**TASK GOAL**
What you return must match the records character for character.

**EXCERPTED DATA**
-- ==== Sys2Proof/Machine/Sync.lean ====
section
/-! DEFINITION. Handles, waiting, fences, dependences, time, preemption and the completion of faults (07 R237 to
R261; 08 R287, R314 to R319). -/
namespace Sys2Proof.Machine

/-! What keeps an instruction from issuing (07 R234, R242, R248; 08 R272; 03 R84; 05 R176) -/

/-- The first n elements of each row of the quire store that an `mma` targets, as ranges of bytes [lo, hi) (04 R127). -/
def quireRows (t n : Nat) (w : BitVec 64) (tq : BitVec 256) (gang : Nat) : List (Int × Int) :=
  let d := TD.ofWord tq
  match d.fmt with
  | none => []
  | some f =>
    if mmaIcr w then []
    else
      (List.range (if gang = 1 then 4 else 1)).flatMap (fun k =>
        (List.range (d.n 0)).map (fun m =>
          let a := quireAddr t d f (gang == 3) k m 0
          (a, a + (n * (f.width / 8) : Nat))))

/-- The bytes of the quire store that an `mma` adds to: those of its N columns. -/
def mmaRows (t : Nat) (w : BitVec 64) (tw tq : BitVec 256) (gang : Nat) : List (Int × Int) :=
  quireRows t (blockN (TD.ofWord tw)) w tq gang

/-- Rows of bytes of the quire store that a tensor spans. -/
def tensorRows (t : Nat) (d : TD) : List (Int × Int) :=
  match d.fmt with
  | none => []
  | some f => (List.range d.rows).map (fun r =>
      let a := d.rowAddr r - (tileBase t + quireOff : Nat)
      (a, a + d.rowLen f))

def rowsMeet (xs ys : List (Int × Int)) : Bool :=
  xs.any (fun x => ys.any (fun y => decide (x.1 < y.2) && decide (y.1 < x.2)))

/-- An incomplete `drn` of the tile reads one of these rows (05 R176). -/
def State.drnReads (s : State) (t : Nat) (rows : List (Int × Int)) (older : Entry → Bool := fun _ => true) : Bool :=
  ((s.herder t).board ++ (s.herder t).park).any (fun e =>
    e.cls == .drn && !bit e.word 29 && older e && rowsMeet rows (tensorRows t (TD.ofWord e.t1)))

/-- The cause for which the word at PC cannot issue yet. -/
def State.mustStall (s : State) (t : Nat) (k : Bool) (c : Ctx) (w : BitVec 64) : Bool :=
  let opc := fld w 7 0
  let h := s.herder t
  let p := (s.tile t).pack
  if 0x80 ≤ opc ∧ opc ≤ 0x87 then
    !s.boardFree t
    || (opc == 0x80 && (p.gangWaits t
        || s.drnReads t (mmaRows t w (c.tget (fld w 20 17)) (c.tget (fld w 24 21)) p.gang)))
    || (opc == 0x82 && fld w 36 35 == 1 && s.drnReads t (tensorRows t (TD.ofWord (c.tget (fld w 24 21)))))
  else if opc = 0x90 then decide (16 ≤ h.out.length)
  else if opc = 0x94 then decide (4 ≤ c.deps.length)
  else if opc = 0x4B then !exitReady h k
  else if opc = 0x40 ∨ opc = 0x41 ∨ opc = 0x42 then
    match regionOf (effAddr c w) with
    | .sram u _ => u != t && (s.tile u).pwr.st != .ivory
    | _ => false
  else false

**THE COMPLETED TASK**
-- ==== Sys2Proof/Machine/Sync.lean ====
section
/-! DEFINITION. Handles, waiting, fences, dependences, time, preemption and the completion of faults (07 R237 to
R261; 08 R287, R314 to R319). -/
namespace Sys2Proof.Machine

/-! What keeps an instruction from issuing (07 R234, R242, R248; 08 R272; 03 R84; 05 R176) -/

/-- The first n elements of each row of the quire store that an `mma` targets, as ranges of bytes [lo, hi) (04 R127). -/
def quireRows (t n : Nat) (w : BitVec 64) (tq : BitVec 256) (gang : Nat) : List (Int × Int) :=
  let d := TD.ofWord tq
  match d.fmt with
  | none => []
  | some f =>
    if mmaIcr w then []
    else
      (List.range (if gang = 1 then 4 else 1)).flatMap (fun k =>
        (List.range (d.n 0)).map (fun m =>
          let a := quireAddr t d f (gang == 3) k m 0
          (a, a + (n * (f.width / 8) : Nat))))

/-- The bytes of the quire store that an `mma` adds to: those of its N columns. -/
def mmaRows (t : Nat) (w : BitVec 64) (tw tq : BitVec 256) (gang : Nat) : List (Int × Int) :=
  quireRows t (blockN (TD.ofWord tw)) w tq gang

/-- Rows of bytes of the quire store that a tensor spans. -/
def tensorRows (t : Nat) (d : TD) : List (Int × Int) :=
  match d.fmt with
  | none => []
  | some f => (List.range d.rows).map (fun r =>
      let a := d.rowAddr r - (tileBase t + quireOff : Nat)
      (a, a + d.rowLen f))

def rowsMeet (xs ys : List (Int × Int)) : Bool :=
  xs.any (fun x => ys.any (fun y => decide (x.1 < y.2) && decide (y.1 < x.2)))

/-- An incomplete `drn` of the tile reads one of these rows (05 R176). -/
def State.drnReads (s : State) (t : Nat) (rows : List (Int × Int)) (older : Entry → Bool := fun _ => true) : Bool :=
  ((s.herder t).board ++ (s.herder t).park).any (fun e =>
    e.cls == .drn && !bit e.word 29 && older e && rowsMeet rows (tensorRows t (TD.ofWord e.t1)))

/-- The cause for which the word at PC cannot issue yet. -/
def State.mustStall (s : State) (t : Nat) (k : Bool) (c : Ctx) (w : BitVec 64) : Bool :=
  let opc := fld w 7 0
  let h := s.herder t
  let p := (s.tile t).pack
  if 0x80 ≤ opc ∧ opc ≤ 0x87 then
    !s.boardFree t
    || (opc == 0x80 && (p.gangWaits t
        || s.drnReads t (mmaRows t w (c.tget (fld w 20 17)) (c.tget (fld w 24 21)) p.gang)))
    || (opc == 0x82 && fld w 36 35 == 1 && s.drnReads t (tensorRows t (TD.ofWord (c.tget (fld w 24 21)))))
  else if opc = 0x90 then decide (16 ≤ h.out.length)
  else if opc = 0x94 then decide (4 ≤ c.deps.length)
  else if opc = 0x4B then !exitReady h k
  else if opc = 0x40 ∨ opc = 0x41 ∨ opc = 0x42 then
    match regionOf (effAddr c w) with
    | .sram u _ => u != t && (s.tile u).pwr.st != .ivory
    | _ => false
  else false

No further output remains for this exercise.